Etiology of neuromuscular diseases

The causes for the occurrence of Neuromuscular Diseases are multiple, they can be classified according to whether they are genetic or acquired.

Genetics

The disease occurs as a consequence of the alteration of a certain gene that will vary according to which ENM is. In this type, there are often several people affected in the same family. There are different types of genetic inheritance.

  1. Autosomal dominant: The gene that carries the disease is in the autosomes (pairs of chromosomes) and its effect is not compensated by the normal gene that corresponds to it. That is, in these cases the disease develops.
  1. Autosomal recessive : The normal gene compensates for the effect of the anomalous gene. In this case, the person may or may not present the symptomatology.
  1. Recessive linked to sex : The genetic defect is found in the pair of chromosomes that determines sex. In the case of being in the X, the men will present the disease. Therefore, women can be carriers and, nevertheless, do not present the symptomatology. In these cases, the severity of the disease will vary depending on the degree of penetrance and whether more genes are involved in the mechanism of the disease.

Acquired

Its transmission is not genetic. The mechanisms are diverse:

  1. Immune source or autoimmune base : The immune system attacks one's own Cells Of the body because it does not recognize them.
  1. Of infectious origin : Due to the action of an exogenous agent, such as viruses or parasites.
  1. Of toxic-drug origin : They are produced by toxic exogenous, for example: some drugs, industrial or vegetable toxicants.
  1. Of endocrine-metabolic origin : There are 3 main causes; Deficiency of essential nutrients or vitamins, absence / excess of certain hormones and the action of endogenous poisons produced by a malfunction.

Types

There are different types to classify NMS, according to the criteria that are followed (pathophysiological, clinical, form of transmission, etc.). I will then use the classification used by the Spanish Federation of Neuromuscular Diseases (ASEM). In this classification, those that are toxic are not listed.

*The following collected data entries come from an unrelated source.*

-- ==== Sys2Proof/Tests/Slice0.lean ====
section
/-! SUPPORT. The model's own tests: the well-formedness checks, words written out from the tables of 30_encoding, one-step
tests whose expected values are those of 95_test_vectors (cited by their number) or of the rule named, and for every
obligation with hypotheses a named witness that meets them. -/

namespace Sys2Proof.Tests

open Sys2Proof Sys2Proof.Machine Sys2Proof.Claims

/-! ### Small states and readers of an outcome -/

/-- The next state of an outcome, if it is one. -/
def nextOf (o : Host.Outcome State Fault Refusal) : Option State :=
  match o with
  | .next s => some s
  | .fault _ => none
  | .refused _ => none

/-- The refusal of an outcome, if it is one. -/
def refusalOf (o : Host.Outcome State Fault Refusal) : Option Refusal :=
  match o with
  | .next _ => none
  | .fault _ => none
  | .refused r => some r

/-- The fault of an outcome, if it is one. -/
def faultOf (o : Host.Outcome State Fault Refusal) : Option Fault :=
  match o with
  | .next _ => none
  | .fault f => some f
  | .refused _ => none

/-- A SEARCHING state after `n` valid pairs. -/
def searchAt (l : LineState) (w : WindowWord) (f : BitVec 2) (n : Nat) : State :=
  { State.reset with ls := l, win := w, wfill := f, nCh := 2 * n, nPair := n, nLb := n }

/-- An IN_RECORD state after `n` valid pairs. -/
def recordAt (l : LineState) (w : FrameWord) (f : BitVec 4) (r : Record) (n : Nat) : State :=
  { State.reset with ls := l, fsm := .inRecord, frm := w, ffill := f, rcd := r, nCh := 2 * n, nPair := n, nLb := n }

/-- The same state with the first sample of a pair held. -/
def holding (b : Bit) (s : State) : State := { s with hv := 1#1, ha := b, nCh := s.nCh + 1 }

/-- The state in which RESET, EOS leave the block. -/
def ended : State := { State.reset with fsm := .done, trace := [.done] }

/-- A faulted state. -/
def faulted : State := { State.reset with fault := some .recordOverflow }

/-- A state that no rule reaches: the fourth FSM encoding (30 R79). -/
def outside : State := { State.reset with fsm := .unused }

/-! ### Well-formedness: each check refuses a term -/

theorem test_wf_violation_not_end : (Instr.frameViolation 0x7FF#11 0).wf = false := by decide

theorem test_wf_violation_not_data : (Instr.frameViolation 0x241#11 0).wf = false := by decide

theorem test_wf_text_other_not_zero : (Instr.textOther 0x30#8).wf = false := by decide

theorem test_wf_text_other_not_one : (Instr.textOther 0x31#8).wf = false := by decide

theorem test_wf_incomplete_at_most_ten : (Instr.evIncomplete 11).wf = false := by decide

theorem test_wf_record_not_empty : (Instr.evRecord 0).wf = false := by decide

theorem test_wf_tap_not_empty : (Instr.tapRecord []).wf = false := by decide

theorem test_wf_accepts :
    (Instr.frameViolation 0x7FE#11 3).wf = true ∧ (Instr.textOther 0x32#8).wf = true ∧ (Instr.evIncomplete 10).wf = true ∧
      (Instr.evRecord 1).wf = true ∧ (Instr.tapRecord [0x41#8]).wf = true := by decide

/-! ### Decoding: words written out from 30_encoding R70 to R78 -/

/-- rst, in_eos, in_valid, in_bit (30 R70). -/
theorem test_decode_in_sym :
    decode (.inSym 0b0010#4) = .ok (.sample 0#1) ∧ decode (.inSym 0b0011#4) = .ok (.sample 1#1) ∧
      decode (.inSym 0b0100#4) = .ok .eos ∧ decode (.inSym 0b0101#4) = .ok .eos ∧
      decode (.inSym 0b1000#4) = .ok .reset ∧ decode (.inSym 0b1001#4) = .ok .reset := by decide

/-- All of bits 3 to 1 clear is no symbol; two or more set is no host move (30 R70). -/
theorem test_decode_in_sym_no_row :
    decode (.inSym 0b0000#4) = .error .noSymbol ∧ decode (.inSym 0b0001#4) = .error .noSymbol ∧
      decode (.inSym 0b0110#4) = .error .severalSymbols ∧ decode (.inSym 0b1010#4) = .error .severalSymbols ∧
      decode (.inSym 0b1111#4) = .error .severalSymbols := by decide

/-- The eight words s a b (30 R71). -/
theorem test_decode_fm_pair :
    decode (.fmPair 0b011#3) = .ok .fmLow11 ∧ decode (.fmPair 0b010#3) = .ok .fmLow10 ∧
      decode (.fmPair 0b100#3) = .ok .fmHigh00 ∧ decode (.fmPair 0b101#3) = .ok .fmHigh01 ∧
      decode (.fmPair 0b000#3) = .ok (.fmLowInvalid 0#1) ∧ decode (.fmPair 0b001#3) = .ok (.fmLowInvalid 1#1) ∧
      decode (.fmPair 0b110#3) = .ok (.fmHighInvalid 0#1) ∧ decode (.fmPair 0b111#3) = .ok (.fmHighInvalid 1#1) := by
  decide

/-- The window 0, 1, 0 (30 R73). -/
theorem test_decode_sync_marker :
    decode (.syncMarker 0b010#3 7) = .ok (.syncMarker 7) ∧ decode (.syncMarker 0b101#3 7) = .error .notMarker := by decide

/-- V4.1, V4.2, V4.3, V4.4, V4.5, V4.10: the words W of 30 R74, R75. -/
theorem test_decode_frame :
    decode (.frame 0x241#11 3) = .ok (.frameData 0x41#8 3) ∧ decode (.frame 0x200#11 3) = .ok (.frameData 0x00#8 3) ∧
      decode (.frame 0x2FF#11 3) = .ok (.frameData 0xFF#8 3) ∧ decode (.frame 0x7FF#11 3) = .ok (.frameEnd 3) ∧
      decode (.frame 0x341#11 3) = .ok (.frameViolation 0x341#11 3) ∧
      decode (.frame 0x7FE#11 3) = .ok (.frameViolation 0x7FE#11 3) := by decide

/-- The characters of 60 R220. -/
theorem test_decode_text :
    decode (.textIn 0x30#8) = .ok .text0 ∧ decode (.textIn 0x31#8) = .ok .text1 ∧
      decode (.textIn 0x0A#8) = .ok (.textOther 0x0A#8) ∧ decode (.textIn 0xFF#8) = .ok (.textOther 0xFF#8) := by decide

/-- The codes 0x01 to 0x09 with their fields (30 R78). -/
theorem test_decode_event :
    decode (.event 0x01#8 [5, 1]) = .ok (.evLbit 5 1#1) ∧ decode (.event 0x02#8 [7, 1, 0]) = .ok (.evPairErr 7 1#1 0#1) ∧
      decode (.event 0x03#8 [4]) = .ok (.evMarker 4) ∧ decode (.event 0x04#8 [3, 65]) = .ok (.evFrameByte 3 0x41#8) ∧
      decode (.event 0x05#8 [14]) = .ok (.evFrameEnd 14) ∧
      decode (.event 0x06#8 [3, 1, 1, 0]) = .ok (.evSyncViol 3 1#1 1#1 0#1) ∧
      decode (.event 0x07#8 [10]) = .ok (.evIncomplete 10) ∧ decode (.event 0x08#8 [1]) = .ok (.evRecord 1) ∧
      decode (.event 0x09#8 []) = .ok .evDone := by decide

/-- Codes and fields that are none of R78's. -/
theorem test_decode_event_no_row :
    decode (.event 0x00#8 []) = .error .unknownEvent ∧ decode (.event 0x0A#8 []) = .error .unknownEvent ∧
      decode (.event 0x01#8 [5, 2]) = .error .badEventFields ∧ decode (.event 0x07#8 [11]) = .error .badEventFields ∧
      decode (.event 0x08#8 [0]) = .error .badEventFields := by decide

/-- V10.3: the container of 30 R77 for [0x01, 0x02, 0x03]; a length of 0 or an unequal trailer is none. -/
theorem test_decode_tap :
    decode (.tapRecord [3#8, 0#8, 0#8, 0#8, 1#8, 2#8, 3#8, 3#8, 0#8, 0#8, 0#8]) = .ok (.tapRecord [1#8, 2#8, 3#8]) ∧
      decode (.tapRecord [0#8, 0#8, 0#8, 0#8, 0#8, 0#8, 0#8, 0#8]) = .error .badTapRecord ∧
      decode (.tapRecord [1#8, 0#8, 0#8, 0#8, 1#8, 2#8, 0#8, 0#8, 0#8]) = .error .badTapRecord := by decide

/-- The words of opcode_table.json, read as the host numbers them. -/
theorem test_table_words :
    decodeTableWord 8 2 = some (.sample 0#1) ∧ decodeTableWord 8 4 = some .eos ∧ decodeTableWord 8 8 = some .reset ∧
      decodeTableWord 3 3 = some .fmLow11 ∧ decodeTableWord 8 6 = some (.fmHighInvalid 0#1) ∧
      decodeTableWord 16 0x7FF = some (.frameEnd 0) ∧ decodeTableWord 16 0x200 = some (.frameData 0#8 0) ∧
      decodeTableWord 16 0 = some (.frameViolation 0#11 0) ∧ decodeTableWord 8 0x30 = some .text0 ∧
      decodeTableWord 8 0x31 = some .text1 ∧ decodeTableWord 4 6 = none := by decide

/-! ### One step of each instruction -/

/-- 40 R100's example: SAMPLE(1) from reset. -/
theorem test_sample_latches :
    (nextOf (exec (.sample 1#1) State.reset)).map (fun t => (t.hv, t.ha, t.nCh, t.trace)) = some (1#1, 1#1, 1, []) := by
  decide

1- Muscular Dystrophies (DM)

They usually affect the striated muscle and are due to a defect in the proteins that make up the muscle fiber. There are several types:

Dystrophinopathies

They receive this name because Dystrophin , One of the main proteins that maintain the muscle fiber, is affected. The main diseases that form this subgroup are:

  • Duchenne muscular dystrophy . It begins around the 2-3 years and mainly affects the men. When it occurs in women, it manifests itself in a moderate way. It is perceived through problems in the gait, not able to run or jump. As the disease progresses, they stop walking, requiring certain supports. Contractures and scoliosis are common. They also suffer from cardiomyopathies and respiratory insufficiencies, which are some of the deadly causes.

The pharmacological treatment usually administered is the Corticosteroids At a time when the motor development gap is notorious, between 5 and 7 years.

  • Becker's Muscular Dystrophy . It is very similar to that of Duchenne, but the symptomatology does not affect so invasively and, in addition, it appears later.

Congenital muscular dystrophies

They manifest from birth or with a few months of life. They are characterized by various symptoms, such as: hypotonia, weakness of muscles.

Occasionally, they have: eye malformations, muscular retractions, and even malformations in the white matter that is lodged in the brain. The mode of inheritance is variable. They stand out in this group:

  • Musculoskeletal dystrophies due to merosin deficiency . It is due to the absence of merosin in the muscles. It can be detected during the prenatal stage through analysis of chorionic villi. They present delayed motor development.
  • Fukuyama congenital muscular dystrophy . It is characterized by a cerebral malformation and also includes: dystrophy in the skeletal muscles, severe intellectual deficit, epilepsy and motor difficulties. From the age of 10, heart problems and swallowing suffocation are common and in many cases fatal.
  • Walker Syndrome - Warburg , Also known as MEB (Muscle - Eye - Brain) syndrome. It is the most serious type of these dystrophies. Children who suffer from it usually die before 3 years of age. At birth, symptoms of severe and generalized muscle hypotonia are detected. Psychomotor development is very poor and, in addition, suffer convulsions and eye problems. Its genetic inheritance is an autosomal recessive type and the prognosis of the disease will vary depending on the cerebral involvement.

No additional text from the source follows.